DATA SUPPLIED

-- ==== Sys2Proof/Machine/Net.lean ====
section
/-!
DEFINITION. Messages of the die network: packing (R102, R103), headers and flits (R169, R170), the port queue (R129), reduction on the
way (R176 to R179), injection (R173), and what a landing message does to sync objects (R230, R232).
-/
namespace Sys2Proof.Machine

/-! ## Packing (R102, R103) -/

/-- An element fits a nibble: F8h to FFh or 01h to 07h; every 4-bit element does (Table NF-7). -/
def nibbleFits (four : Bool) (e : Nat) : Bool := four || e ≤ 7 || 0xF8 ≤ e

/-- Elements of a block as numbers: bytes, or the nibbles of 16 bytes. -/
def packElems (four : Bool) (bs : List Byte) : List Nat :=
  if four then bs.flatMap fun b => [b.toNat % 16, b.toNat / 16] else bs.map fun b => b.toNat

def nibbles : List Nat → List Byte
  | a :: b :: t => BitVec.ofNat 8 (a % 16 + 16 * (b % 16)) :: nibbles t
  | [a] => [BitVec.ofNat 8 (a % 16)]
  | [] => []

/-- The record of one block (Table NF-7): the shortest that represents it, ZERO_RUN apart. A block with a poisoned exponent is sent with
every word poisoned (log entry 120). -/
def packBlock (four : Bool) (bs : List (Byte × Bool)) (exp : Byte × Bool) : List Byte :=
  let es := packElems four (bs.map Prod.fst)
  let mask := (List.range 32).foldl (fun m i => if es.getD i 0 = 0 then m else m + 2 ^ i) 0
  let nz := es.filter fun e => e ≠ 0
  let n := nz.length
  let dense := bs.map Prod.fst
  let pm := if exp.2 then 255
    else (List.range 8).foldl (fun m i => if ((bs.drop (4 * i)).take 4).any (·.2) then m + 2 ^ i else m) 0
  let exp := exp.1
  if pm ≠ 0 then [4, exp, BitVec.ofNat 8 pm] ++ dense
  else if (nz.all fun e => nibbleFits four e) && decide (6 + (n + 1) / 2 ≤ 2 + dense.length) then
    [1, exp] ++ leBytes 4 mask ++ nibbles nz
  else if !four && decide (6 + n ≤ 2 + dense.length) then
    [2, exp] ++ leBytes 4 mask ++ nz.map fun e => BitVec.ofNat 8 e
  else [3, exp] ++ dense

/-- Blocks as records: runs of all-zero blocks of one exponent, up to 256, become one ZERO_RUN. `run`: the run so far. -/
def packBlocks (four : Bool) : Option (Nat × Byte) → List (List (Byte × Bool) × (Byte × Bool)) → List Byte
  | none, [] => []
  | some (n, e), [] => [0, BitVec.ofNat 8 (n - 1), e]
  | run, (bs, e) :: t =>
    if !e.2 && bs.all fun b => b.1 == 0 && !b.2 then
      match run with
      | some (n, e') =>
        if e' = e.1 ∧ n < 256 then packBlocks four (some (n + 1, e.1)) t
        else [0, BitVec.ofNat 8 (n - 1), e'] ++ packBlocks four (some (1, e.1)) t
      | none => packBlocks four (some (1, e.1)) t
    else
      (match run with
        | some (n, e') => [0, BitVec.ofNat 8 (n - 1), e']
        | none => []) ++ packBlock four bs e ++ packBlocks four none t

/-- The blocks of a payload, and whether they have exponents: one exponent byte each where its length is a multiple of 33 (17 for 4-bit
elements), none where it is a multiple of 32 (16), else the payload has no blocks (log entry 21). -/
def payloadBlocks (four : Bool) (bs : List (Byte × Bool)) : Option (Bool × List (List (Byte × Bool) × (Byte × Bool))) :=
  let e := if four then 16 else 32
  let n := bs.length
  if n % (e + 1) = 0 then
    some (true, (List.range (n / (e + 1))).map fun i =>
      let b := (bs.drop (i * (e + 1))).take (e + 1)
      ((b.take e), (b.getD e (0, false))))
  else if n % e = 0 then some (false, (List.range (n / e)).map fun i => ((bs.drop (i * e)).take e, (0, false)))
  else none

/-- Bytes as words, least significant byte first (R11), the last word filled up with zeros; a word is poisoned where a byte of it is. -/
def wordsOf (bs : List (Byte × Bool)) : List PWord :=
  (List.range ((bs.length + 3) / 4)).map fun k =>
    let g (b : Nat) : Byte × Bool := bs.getD (4 * k + b) (0, false)
    PWord.mk ((g 3).1 ++ (g 2).1 ++ (g 1).1 ++ (g 0).1) ((g 0).2 || (g 1).2 || (g 2).2 || (g 3).2)

/-- The payload as carried: packed where PACK asks for it and the records are not longer than elements and exponents (R103). -/
def packPayload (auto : Bool) (pack : Nat) (ws : List PWord) : List PWord × Carried :=
  let plain : List PWord × Carried := (ws, { Carried.plain (4 * ws.length) with auto := auto })
  if pack = 0 then plain
  else match payloadBlocks (pack == 2) (ws.flatMap PWord.bytes) with
    | none => plain
    | some (exps, bs) =>
      let p := packBlocks (pack == 2) none bs
      if bs.length * ((if pack = 2 then 16 else 32) + 1) < p.length then plain
      else (wordsOf (p.map fun b => (b, false)), { Carried.plain p.length with auto := auto, pack := pack, exps := exps })

/-- The 32 elements of a sparse record: the nonzero ones in ascending order at the places of the mask. -/
def spread (mask : Nat) (els : List Nat) : List Nat :=
  (List.range 32).map fun i => if mask.testBit i then els.getD ((List.range i).filter mask.testBit).length 0 else 0

/-- The elements of a record as the block's bytes: 32, or 16 of two nibbles each. -/
def blockBytes (four : Bool) (els : List Nat) : List (Byte × Bool) :=
  let full := els ++ List.replicate (32 - els.length) 0
  (if four then nibbles full else full.map (BitVec.ofNat 8)).map fun b => (b, false)

/-- A record at the front of packed bytes (Table NF-7): the blocks it describes and what follows; none where it is invalid or cut
short. FLAGS[7:3] is RES and ignored (log entry 120). -/
def unpackRecord (four : Bool) (l : List Byte) : Option (List (List (Byte × Bool) × (Byte × Bool)) × List Byte) :=
  let e := if four then 16 else 32
  match l with
  | [] => none
  | f :: t =>
    let kind := f.toNat % 8
    let mask := leNat (slice t 1 4)
    let n := ((List.range 32).filter mask.testBit).length
    match kind, t with
    | 0, c :: x :: r => some (List.replicate (c.toNat + 1) (List.replicate e (0, false), (x, false)), r)
    | 1, x :: r =>
      let b := (n + 1) / 2
      if r.length < 4 + b then none
      else
        let ns := ((slice r 4 b).flatMap fun v => [v.toNat % 16, v.toNat / 16]).take n
        let es := if four then ns else ns.map fun v => if v < 8 then v else v + 0xF0
        some ([(blockBytes four (spread mask es), (x, false))], r.drop (4 + b))
    | 2, x :: r =>
      if four ∨ r.length < 4 + n then none
      else some ([(blockBytes false (spread mask ((slice r 4 n).map fun v => v.toNat)), (x, false))], r.drop (4 + n))
    | 3, x :: r => if r.length < e then none else some ([((r.take e).map fun b => (b, false), (x, false))], r.drop e)
    | 4, x :: m :: r =>
      if r.length < e then none
      else
        let bad (i : Nat) : Bool := m.getLsbD (i / 4)
        some ([((List.range e).map fun i => (r.getD i 0, bad i), (x, m == 255))], r.drop e)
    | _, _ => none

/-- The blocks of packed bytes; none where a record is invalid. `fuel`: at least one byte for each record. -/
def unpackBlocks (four : Bool) : Nat → List Byte → Option (List (List (Byte × Bool) × (Byte × Bool)))
  | _, [] => some []
  | 0, _ => none
  | fuel + 1, l => match unpackRecord four l with
    | none => none
    | some (bs, r) => (unpackBlocks four fuel r).map fun rest => bs ++ rest

/-- The payload that lands (R102, R103, R171): unpacked, with every word poisoned where a record is invalid, and also where a carried
word came poisoned (log entry 120). An invalid payload lands as it was carried. -/
def NetMsg.unpacked (m : NetMsg) : List PWord :=
  if m.how.pack = 0 then m.payload
  else
    let four := m.how.pack == 2
    let poison (ws : List PWord) : List PWord := ws.map fun w => PWord.mk w.val true
    match unpackBlocks four (m.how.len + 1) (((m.payload.flatMap PWord.bytes).take m.how.len).map Prod.fst) with
    | none => poison m.payload
    | some bs =>
      let ws := wordsOf (bs.flatMap fun b => if m.how.exps then b.1 ++ [b.2] else b.1)
      if m.payload.any fun w => w.poison then poison ws else ws

/-! ## Headers and flits (R169, R170, Tables DN-4, DN-5) -/

/-- The identifier of a message: source die, source position (0 on port dies and HB) and counter (Table DN-4). -/
def NetMsg.mid (m : NetMsg) : Nat := m.how.stop / 128 % 32 + 32 * (m.how.stop % 128) + 4096 * (m.how.count % 16)

/-- Die and cluster of an end as DDIE/DCL and SDIE/SCL code them, with the strand. -/
def endField (x : Nat) : Nat :=
  if x < 0x10000 then dieOf (clOf x) + 32 * kOf (clOf x) + 4096 * stOf x else x - 0x10000

/-- The four header words of a message whose destination end on this module is `dst` (Table DN-5). -/
def NetMsg.header (m : NetMsg) (dst : Nat) : List Word :=
  let data := decide (m.type ≤ 2)
  let sync := m.type == 3 || m.type == 4
  [BitVec.ofNat 32 (endField dst + 0x2000 * (if data then m.chan % 16 else 0) + 0x20000 * (if sync then m.obj % 64 else 0) +
      0x800000 * (m.type % 16) + 0x8000000 * m.how.pack),
    BitVec.ofNat 32 (endField m.src + 0x10000 * (if m.src < 0x10000 ∨ data ∨ sync then m.tenant % 1024 else 0)),
    BitVec.ofNat 32 ((m.how.len - 1) % 0x10000 + 0x10000 * (if m.type = 1 ∨ m.type = 2 then m.rgid % 0x10000 else m.part)),
    m.value]

/-- A flit: 64 bytes of data as 16 words with their tags, and the sideband of Table DN-4. -/
structure Flit where
  words : List PWord
  vc : Nat
  head : Bool
  tail : Bool
  mid : Nat
  deriving DecidableEq, Repr

/-- Even parity over the 32 bits of a word (R123). -/
def parityBit (w : Word) : Bool := (List.range 32).foldl (fun a i => a != w.getLsbD i) false

/-- PAR and PSN of a flit. -/
def Flit.par (f : Flit) : Nat := (List.range 16).foldl (fun a i => if parityBit (f.words.getD i PWord.zero).val then a + 2 ^ i else a) 0
def Flit.psn (f : Flit) : Nat := (List.range 16).foldl (fun a i => if (f.words.getD i PWord.zero).poison then a + 2 ^ i else a) 0

/-- The sideband as a number of 51 bits. -/
def Flit.sideband (f : Flit) : Nat :=
  f.par + 2 ^ 16 * f.psn + 2 ^ 32 * f.vc + 2 ^ 33 * f.head.toNat + 2 ^ 34 * f.tail.toNat + 2 ^ 35 * f.mid

/-- Words of flit `f` of a payload: 12 in the head flit, 16 in the others (R169). -/
def flitWords (f : Nat) (ws : List PWord) : List PWord :=
  if f = 0 then ws.take 12 else (ws.drop (12 + 16 * (f - 1))).take 16

/-- Words filled up with zeros to a number. -/
def fill (n : Nat) (ws : List PWord) : List PWord := ws ++ List.replicate (n - ws.length) PWord.zero

/-- The flits of a message on the way to `dst`. -/
def NetMsg.flits (m : NetMsg) (vc dst : Nat) : List Flit :=
  let n := if vc = 1 then 1 else dieFlits m.how.len
  (List.range n).map fun i =>
    let ws := flitWords i m.payload
    ⟨if i = 0 then (m.header dst).map (PWord.mk · false) ++ fill 12 ws else fill 16 ws, vc, i == 0, i + 1 == n, m.mid⟩

/-- The payload words that a receiver puts together from the flits of one MID, in order (R170). -/
def reassemble (mid : Nat) (fs : List Flit) : List PWord :=
  (fs.filter fun f => f.mid == mid).flatMap fun f => if f.head then f.words.drop 4 else f.words

/-! ## The port queue and the order of messages (R129, R173) -/

/-- Message `m` may not overtake `e`: same source and destination, and the same channel on the same ring of VC0 where AUTO chose neither
ring, or the same type of VC1 (R173, R230). -/
def NetMsg.before (e m : NetMsg) : Bool :=
  e.src == m.src && e.srcMod == m.srcMod && e.dst == m.dst &&
    (if m.type ≤ 2 then decide (e.type ≤ 2) && !m.how.auto && !e.how.auto && e.chan == m.chan && e.ring == m.ring
     else e.type == m.type)

/-- No message before message `k` in flight must land first (R173, R230). -/
def State.inOrder (s : State) (k : Nat) (m : NetMsg) : Bool := !(s.net.take k).any fun e => e.before m

/-- The message has left its source stop whole and, at its cluster, the port queue is empty or has its flits at the front (R129). -/
def State.atPort (s : State) (m : NetMsg) : Bool :=
  m.how.left == 0 && match (s.cluster (clOf m.dst)).port with
    | [] => true
    | h :: _ => h == m.mid

/-- Message `k` in flight leaves the die network: its flits leave the port queue. -/
def State.take (s : State) (k : Nat) : State :=
  match s.net[k]? with
  | none => s
  | some m =>
    let s := { s with net := s.net.eraseIdx k }
    if m.dst < 0x10000 ∧ (s.cluster (clOf m.dst)).port ≠ [] then
      s.modCluster (clOf m.dst) fun c => { c with port := c.port.dropWhile (· == m.mid) }
    else s

/-- Messages are discarded in flight; their flits leave the port queues. -/
def State.dropMsgs (s : State) (gone : NetMsg → Bool) : State :=
  let ms := s.net.filter fun m => !gone m
  { s with
    net := ms
    clusters := s.clusters.map fun (e : Nat × Cluster) => (e.1, { e.2 with
      port := e.2.port.filter fun x => ms.any fun m => decide (m.dst < 0x10000) && clOf m.dst == e.1 && m.mid == x }) }

/-- With a tick, a message that its source stop has sent whole may have reached the port queue of its cluster: up to 16 entries, the rest
stays on the ring (R129). Which messages arrive in a tick is free (log entry 123). -/
def State.tickPort (s : State) (k : Nat) : State :=
  match s.net[k]? with
  | none => s
  | some m =>
    let q := (s.cluster (clOf m.dst)).port
    if 0x10000 ≤ m.dst ∨ m.how.left ≠ 0 ∨ q.contains m.mid ∨ 16 ≤ q.length ∨
        ((s.net.take k).any fun e => e.before m && !q.contains e.mid) = true then s
    else if Config.freeBool s.freeN then
      (s.modCluster (clOf m.dst) fun c =>
        { c with port := c.port ++ List.replicate (Nat.min (16 - c.port.length) (dieFlits m.how.len)) m.mid }).spend 1
    else s.spend 1

/-! ## Reduction -/

/-- The group of a job with an RGID. -/
def State.group (s : State) (j rgid : Nat) : Option Group := (s.job j).groups.find? fun g => g.rgid == rgid

/-- The key of merge point `i` of a group: RGIDs have 16 bits (Table DN-5). -/
def mergeKey (j rgid i : Nat) : Nat := 0x10000000000 * j + 0x1000000 * rgid + i

def State.merge (s : State) (j rgid i : Nat) : MergeRun := Store.get MergeRun.new s.merges (mergeKey j rgid i)
def State.setMerge (s : State) (j rgid i : Nat) (r : MergeRun) : State :=
  { s with merges := Store.set s.merges (mergeKey j rgid i) r }

/-- Flit `f` of message `n` stands at input `src`. -/
def addFlit (l : List MergeIn) (src n f now : Nat) (ws : List PWord) : List MergeIn :=
  if l.any fun e => e.src == src && e.num == n then
    l.map fun e => if e.src = src ∧ e.num = n then { e with flits := Store.set e.flits f (now, ws) } else e
  else l ++ [⟨src, n, [(f, (now, ws))]⟩]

PROBLEM
If a line in the material holds "unpacked", copy it.

PROBLEM SOLUTION
/-- The payload that lands (R102, R103, R171): unpacked, with every word poisoned where a record is invalid, and also where a carried
def NetMsg.unpacked (m : NetMsg) : List PWord :=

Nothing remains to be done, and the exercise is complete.